It is to South America what the tea of China is to Europe and the United States; nor are its qualities very greatly different from those of the Asiatic herb.

The yerba trees grow in forests, called yerbales, on the rivers of Paraguay, and attain a considerable size.

At the time of gathering, a party of peons are sent into the forest, who collect the branches, sprigs, and leaves in vast piles, which are afterwards thoroughly scorched. This being accomplished, the leaves and twigs are packed in a raw hide, which contracts as it dries, compressing the yerba into an almost solid mass. In this condition it is sent to market.

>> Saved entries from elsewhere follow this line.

theorem State.judgeMirror_kept : ∀ s a1 a2, Kept 0x3252000737f38 s (State.judgeMirror s a1 a2).2 := by
  intro s m n
  induction n generalizing s with
  | zero => exact Kept.refl _ _
  | succ n ih =>
    unfold State.judgeMirror
    split
    · exact Kept.refl _ _
    next w e =>
      refine Kept.ite2 (Kept.refl _ _) ?_
      extract_lets +onlyGivenNames -merge -underBinder r s1
      have h1 : Kept 0x3252000737f38 s s1 := Kept.step (Kept.ite (Kept.step (Kept.refl _ _) (State.abandonWrite_kept _ _ _ _)) (Kept.refl _ _)) (State.noteFailedRead_kept _ _)
      clear_value s1 r
      refine Kept.ite2 (Kept.step (Kept.refl _ _) (State.noteMirror_kept _ _ _)) ?_
      refine Kept.ite2 h1 ?_
      exact Kept.step (Kept.step h1 (State.readMirror_kept _ _ _)) (ih _)

theorem State.repairPieces_kept : ∀ s a1 a2, Kept 0x262000002038 s (State.repairPieces s a1 a2) := by
  intro s im ps
  unfold State.repairPieces
  refine Kept.fold (fun (x : State × Nat) => x.1) (Kept.refl _ _) ?_
  intro y a h
  refine Kept.ite ?_ ?_
  · exact Kept.step h (State.putBytes_kept _ _ _ _)
  · exact Kept.step h (State.unmappedEvent_kept _ _ _ _ _)

theorem State.resumeInlay_kept : ∀ s a1 a2, Kept 0x3272000737f38 s (State.resumeInlay s a1 a2) := by
  intro s n w
  unfold State.resumeInlay
  have h := State.judgeMirror_kept s n 4
  revert h
  generalize s.judgeMirror n 4 = v
  obtain ⟨o, t⟩ := v
  intro h
  replace h : Kept 0x3272000737f38 s t := Kept.mono h (by decide)
  cases o with
  | none => exact h
  | some z =>
    cases z with
    | ask y => exact h
    | ok im => exact Kept.step (Kept.step (Kept.step h (State.repairPieces_kept _ _ _)) (State.setWait_kept _ _ _)) (State.beginPlane_kept _ _ _ _ _ _)
    | fail r => exact Kept.step (Kept.step (Kept.step h (State.setWait_kept _ _ _)) (State.shardFail_kept _ _ _ _ _ _ _ _ _)) (State.loadFailed_kept _ _ _)

theorem State.orMirror_kept : ∀ s a1 a2 a3, Kept 0x3252000737f38 s (State.orMirror s a1 a2 a3) := by
  intro s a1 a2 a3
  unfold State.orMirror
  refine Kept.ite ?_ ?_
  · refine Kept.step ?_ (State.readMirror_kept _ _ _)
    exact Kept.refl _ _
  · extract_lets +onlyGivenNames -merge -underBinder x1
    have h1 : Kept 0x3252000737f38 s x1 := by
      unfold x1
      refine Kept.step ?_ (State.shardFail_kept _ _ _ _ _ _ _ _ _)
      refine Kept.step ?_ (State.setWait_kept _ _ _)
      exact Kept.refl _ _
    clear_value x1
    refine Kept.ite ?_ ?_
    · refine Kept.step ?_ (State.loadFailed_kept _ _ _)
      exact h1
    · exact h1

theorem State.inlayFrom_kept : ∀ s a1 a2 a3 a4 a5 a6 a7 a8, Kept 0x3272000737f38 s (State.inlayFrom s a1 a2 a3 a4 a5 a6 a7 a8) := by
  intro s a1 a2 a3 a4 a5 a6 a7 a8
  unfold State.inlayFrom
  extract_lets +onlyGivenNames -merge -underBinder x1
  split
  next y2 q2 =>
    have h2 : Kept 0x3272000737f38 s y2 := Kept.snd q2 (by
      refine Kept.step ?_ (State.tryCopies_kept _ _ _ _ _ _ _ _ _ _ _ _ _)
      exact Kept.refl _ _)
    extract_lets +onlyGivenNames -merge -underBinder x3 x4
    split
    ·
      refine Kept.step ?_ (State.beginPlane_kept _ _ _ _ _ _)
      exact h2
    ·
      refine Kept.step ?_ (State.resumeInlay_kept _ _ _)
      refine Kept.step ?_ (State.orMirror_kept _ _ _ _)
      exact h2
    ·
      refine Kept.step ?_ (State.askTry_kept _ _ _ _)
      exact h2

theorem State.loadInlay_kept : ∀ s a1 a2 a3 a4 a5, Kept 0x3272000737f38 s (State.loadInlay s a1 a2 a3 a4 a5) := by
  intro s a1 a2 a3 a4 a5
  unfold State.loadInlay
  refine Kept.ite ?_ ?_
  · refine Kept.step ?_ (State.beginPlane_kept _ _ _ _ _ _)
    exact Kept.refl _ _
  · extract_lets +onlyGivenNames -merge -underBinder x1
    refine Kept.step ?_ (State.inlayFrom_kept _ _ _ _ _ _ _ _ _)
    exact Kept.refl _ _

theorem State.resumeTile_kept : ∀ s a1 a2, Kept 0x3272000737f38 s (State.resumeTile s a1 a2) := by
  intro s n w
  unfold State.resumeTile
  have h := State.judgeMirror_kept s n 4
  revert h
  generalize s.judgeMirror n 4 = v
  obtain ⟨o, t⟩ := v
  intro h
  replace h : Kept 0x3272000737f38 s t := Kept.mono h (by decide)
  cases o with
  | none => exact h
  | some z =>
    cases z with
    | ask y => exact h
    | ok im => exact Kept.step (Kept.step (Kept.step h (State.repairPieces_kept _ _ _)) (State.setWait_kept _ _ _)) (State.loadInlay_kept _ _ _ _ _ _)
    | fail r => exact Kept.step (Kept.step (Kept.step h (State.setWait_kept _ _ _)) (State.shardFail_kept _ _ _ _ _ _ _ _ _)) (State.loadFailed_kept _ _ _)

The maté is a small gourd, which forms the general drinking-cup in all the regions which I visited. An infusion of the yerba having been made, with accessories, as in our own country, it is sucked from the maté through a tin or silver tube, called the bombilla, which is provided at its lower extremity with a strainer, which prevents the fine particles of the yerba from rising to the mouth. The name of the gourd or cup is not unfrequently coupled with that of the tea itself in mentioning the article.

At last everything was ready for our departure; and at eleven o’clock one starlight night we sailed slowly along the little Tigre, and, passing the peach islands at its mouth, in an hour after, were fairly on our passage across the Plata, which at this point is nearly thirty miles wide. Upon arriving off the San Juan River, early the next morning, the tide was out, and the bar at the mouth of the stream impassable, which obliged us to remain stationary until afternoon, when the rising tide permitted us to wind up the stream, and through luxuriant foliage, the home of the tiger-cat, and once the lair of the fierce jaguar, which is now, however, rarely met with, having been driven from his ancient hunting-grounds by parties of natives who had been exasperated by his continual depredations. Now the little tiger-cat and wild dogs are their tormentors and annually a tiger hunt comes off at the mouth of the river.

We arrived at our destination in due time, and the cargo of sheep was safely landed. Preparations for the night had hardly been completed, when from a certain quarter were heard loud and prolonged sounds, so wild and fearful that our attention was directed towards it.

“It is the voices of wild animals scenting the sheep-fold,” said one of our party. The shepherd dogs on the borders of the stream pricked up their ears, and the hair stood up stiffly upon their backs as they walked around the sleeping flock, growling savagely.

While we listened, the sounds grew more and more distinct, and shortly we were upon our feet to repel an attack from a pack of wild dogs. Perceiving that we were too strong to be molested with impunity, they withdrew, snapping and growling, for a short distance, where they continued their music for two or three hours, and then drew off to another estancia.

These animals hunt in packs, and though of a cowardly nature, will, when fierce with hunger, attack man. The following incident, which occurred a few days prior to our arrival, proves this often-contested fact.

A capataz (foreman) of an estancia (farm), while returning from a distant village to his home, met a pack of these dogs. The instinct of the brutes told them that the tired horse could not outstrip them in the long run. They gave chase, and soon brought the horse and rider to the ground. The capataz had no other weapon than his knife, which proved ineffectual for his defence, and both man and horse were torn to pieces and devoured.